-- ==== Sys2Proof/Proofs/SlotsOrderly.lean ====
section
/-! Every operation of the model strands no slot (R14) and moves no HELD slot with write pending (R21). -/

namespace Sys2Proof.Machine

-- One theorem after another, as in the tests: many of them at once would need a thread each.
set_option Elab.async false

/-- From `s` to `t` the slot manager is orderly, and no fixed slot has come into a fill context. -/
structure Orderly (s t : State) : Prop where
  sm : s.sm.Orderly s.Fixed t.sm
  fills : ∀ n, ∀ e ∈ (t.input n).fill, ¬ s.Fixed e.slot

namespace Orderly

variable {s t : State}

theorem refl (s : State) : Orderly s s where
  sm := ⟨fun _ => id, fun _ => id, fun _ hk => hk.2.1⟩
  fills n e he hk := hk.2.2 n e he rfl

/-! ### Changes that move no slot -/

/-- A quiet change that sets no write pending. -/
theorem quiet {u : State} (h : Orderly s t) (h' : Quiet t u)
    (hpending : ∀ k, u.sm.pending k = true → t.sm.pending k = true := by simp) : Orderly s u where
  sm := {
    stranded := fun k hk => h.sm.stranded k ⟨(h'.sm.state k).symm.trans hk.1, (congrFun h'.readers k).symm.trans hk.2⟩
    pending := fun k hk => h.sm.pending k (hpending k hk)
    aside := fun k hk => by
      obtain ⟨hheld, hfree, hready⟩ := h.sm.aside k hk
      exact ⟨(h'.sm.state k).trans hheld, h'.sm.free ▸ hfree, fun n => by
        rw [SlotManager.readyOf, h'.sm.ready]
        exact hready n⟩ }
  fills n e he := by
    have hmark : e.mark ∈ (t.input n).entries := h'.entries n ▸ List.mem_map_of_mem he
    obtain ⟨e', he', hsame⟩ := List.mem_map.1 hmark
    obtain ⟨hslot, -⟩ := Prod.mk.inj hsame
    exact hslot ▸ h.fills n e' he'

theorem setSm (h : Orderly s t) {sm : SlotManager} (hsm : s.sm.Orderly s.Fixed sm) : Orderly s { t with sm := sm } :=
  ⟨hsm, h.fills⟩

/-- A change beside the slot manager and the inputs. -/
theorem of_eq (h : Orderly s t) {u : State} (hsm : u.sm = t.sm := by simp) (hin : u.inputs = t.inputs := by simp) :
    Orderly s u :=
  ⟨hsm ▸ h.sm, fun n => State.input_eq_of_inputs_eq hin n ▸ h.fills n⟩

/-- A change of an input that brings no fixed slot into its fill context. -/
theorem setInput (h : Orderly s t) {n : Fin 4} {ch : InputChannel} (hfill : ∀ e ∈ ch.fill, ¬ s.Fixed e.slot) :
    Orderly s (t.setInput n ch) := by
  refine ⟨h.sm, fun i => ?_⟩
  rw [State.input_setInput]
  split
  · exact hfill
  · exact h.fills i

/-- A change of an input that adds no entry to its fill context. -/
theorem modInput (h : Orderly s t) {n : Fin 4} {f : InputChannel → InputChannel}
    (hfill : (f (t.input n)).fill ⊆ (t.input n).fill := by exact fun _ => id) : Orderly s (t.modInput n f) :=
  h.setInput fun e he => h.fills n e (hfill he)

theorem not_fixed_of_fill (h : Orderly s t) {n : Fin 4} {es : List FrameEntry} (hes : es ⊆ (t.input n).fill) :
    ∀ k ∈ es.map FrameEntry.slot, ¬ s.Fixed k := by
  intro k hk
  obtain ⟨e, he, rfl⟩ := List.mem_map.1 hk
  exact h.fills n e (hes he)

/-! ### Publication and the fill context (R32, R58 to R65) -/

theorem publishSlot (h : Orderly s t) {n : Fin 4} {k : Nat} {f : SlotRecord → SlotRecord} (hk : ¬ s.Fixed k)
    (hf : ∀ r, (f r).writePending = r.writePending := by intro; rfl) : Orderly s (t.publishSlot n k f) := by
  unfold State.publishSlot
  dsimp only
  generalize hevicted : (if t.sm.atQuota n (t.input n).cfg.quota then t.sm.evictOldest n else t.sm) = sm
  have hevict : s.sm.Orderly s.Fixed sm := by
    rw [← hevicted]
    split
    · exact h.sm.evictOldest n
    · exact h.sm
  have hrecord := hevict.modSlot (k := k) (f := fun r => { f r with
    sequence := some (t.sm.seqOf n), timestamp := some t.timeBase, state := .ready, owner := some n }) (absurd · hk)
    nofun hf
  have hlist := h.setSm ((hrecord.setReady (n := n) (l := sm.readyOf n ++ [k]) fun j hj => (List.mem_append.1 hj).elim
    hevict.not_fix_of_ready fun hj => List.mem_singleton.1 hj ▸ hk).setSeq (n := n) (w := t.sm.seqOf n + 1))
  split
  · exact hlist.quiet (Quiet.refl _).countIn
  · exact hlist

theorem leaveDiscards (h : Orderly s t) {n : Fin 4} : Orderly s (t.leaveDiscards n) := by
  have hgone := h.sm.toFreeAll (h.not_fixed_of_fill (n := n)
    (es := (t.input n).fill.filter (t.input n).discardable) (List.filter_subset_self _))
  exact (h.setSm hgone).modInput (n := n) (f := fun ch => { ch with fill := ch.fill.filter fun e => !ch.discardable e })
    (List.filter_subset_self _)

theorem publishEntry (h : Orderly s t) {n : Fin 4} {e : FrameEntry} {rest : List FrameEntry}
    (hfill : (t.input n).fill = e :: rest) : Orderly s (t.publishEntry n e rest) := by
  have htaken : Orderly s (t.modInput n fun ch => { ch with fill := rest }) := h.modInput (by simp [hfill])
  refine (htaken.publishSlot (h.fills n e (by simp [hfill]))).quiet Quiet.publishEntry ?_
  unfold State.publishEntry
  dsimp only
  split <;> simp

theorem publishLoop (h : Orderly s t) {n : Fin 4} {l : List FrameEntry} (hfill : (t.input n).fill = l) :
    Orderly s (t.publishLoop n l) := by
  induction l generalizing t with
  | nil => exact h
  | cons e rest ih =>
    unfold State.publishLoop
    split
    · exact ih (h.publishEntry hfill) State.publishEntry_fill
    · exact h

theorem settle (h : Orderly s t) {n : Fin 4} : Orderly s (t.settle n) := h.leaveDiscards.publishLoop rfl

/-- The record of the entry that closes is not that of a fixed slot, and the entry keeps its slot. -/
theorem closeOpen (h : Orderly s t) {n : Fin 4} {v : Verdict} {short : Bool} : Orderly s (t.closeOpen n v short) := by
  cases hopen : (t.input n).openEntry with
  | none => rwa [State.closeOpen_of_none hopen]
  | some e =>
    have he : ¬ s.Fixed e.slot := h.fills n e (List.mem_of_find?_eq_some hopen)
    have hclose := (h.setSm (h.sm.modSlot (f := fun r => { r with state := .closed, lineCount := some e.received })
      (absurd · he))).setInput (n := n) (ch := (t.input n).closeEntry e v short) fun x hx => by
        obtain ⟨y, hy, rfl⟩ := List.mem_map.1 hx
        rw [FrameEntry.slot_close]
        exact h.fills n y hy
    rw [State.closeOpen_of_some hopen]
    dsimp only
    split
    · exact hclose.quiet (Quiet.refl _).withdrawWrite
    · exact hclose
====
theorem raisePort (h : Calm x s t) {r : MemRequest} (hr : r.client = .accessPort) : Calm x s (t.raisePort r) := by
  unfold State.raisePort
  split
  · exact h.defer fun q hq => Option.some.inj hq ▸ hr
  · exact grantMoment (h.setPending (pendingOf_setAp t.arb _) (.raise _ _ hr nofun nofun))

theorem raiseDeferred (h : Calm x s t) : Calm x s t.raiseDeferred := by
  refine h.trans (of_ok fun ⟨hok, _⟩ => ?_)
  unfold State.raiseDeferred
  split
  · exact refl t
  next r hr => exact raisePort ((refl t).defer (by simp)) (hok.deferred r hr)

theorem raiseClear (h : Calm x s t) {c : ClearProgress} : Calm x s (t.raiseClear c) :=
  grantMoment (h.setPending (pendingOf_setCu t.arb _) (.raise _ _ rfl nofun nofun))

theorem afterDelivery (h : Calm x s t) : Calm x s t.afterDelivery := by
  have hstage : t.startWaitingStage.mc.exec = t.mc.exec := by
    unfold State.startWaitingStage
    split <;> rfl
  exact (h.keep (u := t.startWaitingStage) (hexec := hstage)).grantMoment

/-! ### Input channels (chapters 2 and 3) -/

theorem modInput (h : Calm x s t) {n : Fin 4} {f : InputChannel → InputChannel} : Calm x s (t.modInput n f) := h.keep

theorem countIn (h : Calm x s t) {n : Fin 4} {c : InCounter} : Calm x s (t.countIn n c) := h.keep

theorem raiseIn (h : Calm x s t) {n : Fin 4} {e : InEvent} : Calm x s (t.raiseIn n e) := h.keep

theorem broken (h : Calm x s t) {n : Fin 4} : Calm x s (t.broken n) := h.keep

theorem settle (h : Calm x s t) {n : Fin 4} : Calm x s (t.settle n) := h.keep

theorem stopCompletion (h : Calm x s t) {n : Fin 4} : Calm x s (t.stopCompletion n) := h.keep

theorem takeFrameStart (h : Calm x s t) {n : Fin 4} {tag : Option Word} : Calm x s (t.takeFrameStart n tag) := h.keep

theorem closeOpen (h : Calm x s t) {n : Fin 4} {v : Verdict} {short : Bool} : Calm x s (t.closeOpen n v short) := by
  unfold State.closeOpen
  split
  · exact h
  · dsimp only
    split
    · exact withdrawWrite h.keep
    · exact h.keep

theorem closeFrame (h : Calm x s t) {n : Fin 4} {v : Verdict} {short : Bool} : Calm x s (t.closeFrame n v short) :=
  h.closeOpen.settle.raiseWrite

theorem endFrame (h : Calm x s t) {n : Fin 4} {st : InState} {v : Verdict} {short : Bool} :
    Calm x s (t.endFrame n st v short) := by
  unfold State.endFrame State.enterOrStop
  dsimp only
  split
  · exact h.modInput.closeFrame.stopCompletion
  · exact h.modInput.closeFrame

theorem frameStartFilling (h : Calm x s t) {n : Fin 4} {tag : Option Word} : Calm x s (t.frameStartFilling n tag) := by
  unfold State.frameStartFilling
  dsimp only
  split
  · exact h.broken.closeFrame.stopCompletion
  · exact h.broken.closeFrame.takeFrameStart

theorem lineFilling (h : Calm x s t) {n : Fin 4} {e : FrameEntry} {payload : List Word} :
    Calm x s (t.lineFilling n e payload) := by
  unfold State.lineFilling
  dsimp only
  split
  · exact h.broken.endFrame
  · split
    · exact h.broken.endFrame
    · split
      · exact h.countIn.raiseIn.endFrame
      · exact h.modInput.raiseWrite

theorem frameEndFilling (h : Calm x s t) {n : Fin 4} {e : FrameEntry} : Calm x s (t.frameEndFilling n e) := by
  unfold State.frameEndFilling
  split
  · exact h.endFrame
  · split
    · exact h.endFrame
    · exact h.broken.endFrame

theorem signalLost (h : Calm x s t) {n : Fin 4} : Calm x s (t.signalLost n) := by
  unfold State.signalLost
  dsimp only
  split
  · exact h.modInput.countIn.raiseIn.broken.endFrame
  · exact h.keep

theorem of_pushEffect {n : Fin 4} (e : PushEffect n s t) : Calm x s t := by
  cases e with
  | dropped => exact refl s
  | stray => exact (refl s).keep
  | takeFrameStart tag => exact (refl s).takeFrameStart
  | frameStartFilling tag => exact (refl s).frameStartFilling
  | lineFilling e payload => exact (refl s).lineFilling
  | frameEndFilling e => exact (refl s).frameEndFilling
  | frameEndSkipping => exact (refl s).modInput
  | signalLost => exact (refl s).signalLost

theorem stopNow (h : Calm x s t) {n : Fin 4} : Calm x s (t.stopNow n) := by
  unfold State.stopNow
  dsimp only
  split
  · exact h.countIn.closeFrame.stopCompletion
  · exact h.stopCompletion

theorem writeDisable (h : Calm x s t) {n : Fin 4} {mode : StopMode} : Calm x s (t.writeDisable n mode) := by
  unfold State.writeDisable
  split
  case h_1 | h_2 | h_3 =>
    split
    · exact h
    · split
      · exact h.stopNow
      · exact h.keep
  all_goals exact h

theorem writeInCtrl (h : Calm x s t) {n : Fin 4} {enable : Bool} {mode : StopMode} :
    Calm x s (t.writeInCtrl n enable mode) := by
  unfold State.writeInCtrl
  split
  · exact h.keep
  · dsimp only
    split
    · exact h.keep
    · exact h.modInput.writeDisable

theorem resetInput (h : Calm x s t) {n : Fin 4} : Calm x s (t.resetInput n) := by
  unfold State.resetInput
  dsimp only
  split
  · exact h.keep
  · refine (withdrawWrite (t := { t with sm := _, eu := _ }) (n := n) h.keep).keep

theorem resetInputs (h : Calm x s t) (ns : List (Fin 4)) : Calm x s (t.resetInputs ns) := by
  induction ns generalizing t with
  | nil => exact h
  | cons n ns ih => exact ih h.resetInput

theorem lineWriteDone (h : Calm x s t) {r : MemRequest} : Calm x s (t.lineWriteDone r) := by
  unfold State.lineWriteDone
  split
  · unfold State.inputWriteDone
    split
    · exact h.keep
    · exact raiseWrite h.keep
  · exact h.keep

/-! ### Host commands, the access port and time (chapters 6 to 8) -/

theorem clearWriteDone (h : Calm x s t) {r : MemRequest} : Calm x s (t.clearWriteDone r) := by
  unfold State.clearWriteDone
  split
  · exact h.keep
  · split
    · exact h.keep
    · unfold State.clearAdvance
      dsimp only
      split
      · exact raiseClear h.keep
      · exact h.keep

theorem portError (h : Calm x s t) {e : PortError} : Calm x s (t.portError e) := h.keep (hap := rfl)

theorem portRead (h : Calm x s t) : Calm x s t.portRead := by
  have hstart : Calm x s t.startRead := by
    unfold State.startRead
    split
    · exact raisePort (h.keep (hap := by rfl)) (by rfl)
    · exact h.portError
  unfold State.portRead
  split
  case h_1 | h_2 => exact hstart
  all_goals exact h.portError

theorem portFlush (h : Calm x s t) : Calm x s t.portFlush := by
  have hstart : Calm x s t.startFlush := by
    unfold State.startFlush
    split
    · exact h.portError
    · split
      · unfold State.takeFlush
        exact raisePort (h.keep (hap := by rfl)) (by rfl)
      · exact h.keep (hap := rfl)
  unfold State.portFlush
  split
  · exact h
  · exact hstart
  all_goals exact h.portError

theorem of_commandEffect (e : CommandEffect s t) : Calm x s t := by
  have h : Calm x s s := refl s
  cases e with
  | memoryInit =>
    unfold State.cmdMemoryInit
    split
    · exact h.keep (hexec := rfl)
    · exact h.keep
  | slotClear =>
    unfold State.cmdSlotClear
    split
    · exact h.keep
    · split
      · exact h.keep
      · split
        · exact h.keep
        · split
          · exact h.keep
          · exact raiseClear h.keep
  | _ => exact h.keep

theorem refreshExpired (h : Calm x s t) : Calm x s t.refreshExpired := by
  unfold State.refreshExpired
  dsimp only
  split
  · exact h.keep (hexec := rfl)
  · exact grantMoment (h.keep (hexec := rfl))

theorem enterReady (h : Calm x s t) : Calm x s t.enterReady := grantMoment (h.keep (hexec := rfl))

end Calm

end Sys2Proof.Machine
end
====
YOUR INSTRUCTIONS: Only those lines of the entries above that run from the line containing "-- ==== Sys2Proof/Proofs/SlotsOrderly.lean" to the line containing "refine ⟨h.sm, fun i => ?_⟩", both included, should be transcribed exactly.

YOUR SOLUTION:
-- ==== Sys2Proof/Proofs/SlotsOrderly.lean ====
section
/-! Every operation of the model strands no slot (R14) and moves no HELD slot with write pending (R21). -/

namespace Sys2Proof.Machine

-- One theorem after another, as in the tests: many of them at once would need a thread each.
set_option Elab.async false

/-- From `s` to `t` the slot manager is orderly, and no fixed slot has come into a fill context. -/
structure Orderly (s t : State) : Prop where
  sm : s.sm.Orderly s.Fixed t.sm
  fills : ∀ n, ∀ e ∈ (t.input n).fill, ¬ s.Fixed e.slot

namespace Orderly

variable {s t : State}

theorem refl (s : State) : Orderly s s where
  sm := ⟨fun _ => id, fun _ => id, fun _ hk => hk.2.1⟩
  fills n e he hk := hk.2.2 n e he rfl

/-! ### Changes that move no slot -/

/-- A quiet change that sets no write pending. -/
theorem quiet {u : State} (h : Orderly s t) (h' : Quiet t u)
    (hpending : ∀ k, u.sm.pending k = true → t.sm.pending k = true := by simp) : Orderly s u where
  sm := {
    stranded := fun k hk => h.sm.stranded k ⟨(h'.sm.state k).symm.trans hk.1, (congrFun h'.readers k).symm.trans hk.2⟩
    pending := fun k hk => h.sm.pending k (hpending k hk)
    aside := fun k hk => by
      obtain ⟨hheld, hfree, hready⟩ := h.sm.aside k hk
      exact ⟨(h'.sm.state k).trans hheld, h'.sm.free ▸ hfree, fun n => by
        rw [SlotManager.readyOf, h'.sm.ready]
        exact hready n⟩ }
  fills n e he := by
    have hmark : e.mark ∈ (t.input n).entries := h'.entries n ▸ List.mem_map_of_mem he
    obtain ⟨e', he', hsame⟩ := List.mem_map.1 hmark
    obtain ⟨hslot, -⟩ := Prod.mk.inj hsame
    exact hslot ▸ h.fills n e' he'

theorem setSm (h : Orderly s t) {sm : SlotManager} (hsm : s.sm.Orderly s.Fixed sm) : Orderly s { t with sm := sm } :=
  ⟨hsm, h.fills⟩

/-- A change beside the slot manager and the inputs. -/
theorem of_eq (h : Orderly s t) {u : State} (hsm : u.sm = t.sm := by simp) (hin : u.inputs = t.inputs := by simp) :
    Orderly s u :=
  ⟨hsm ▸ h.sm, fun n => State.input_eq_of_inputs_eq hin n ▸ h.fills n⟩

/-- A change of an input that brings no fixed slot into its fill context. -/
theorem setInput (h : Orderly s t) {n : Fin 4} {ch : InputChannel} (hfill : ∀ e ∈ ch.fill, ¬ s.Fixed e.slot) :
    Orderly s (t.setInput n ch) := by
  refine ⟨h.sm, fun i => ?_⟩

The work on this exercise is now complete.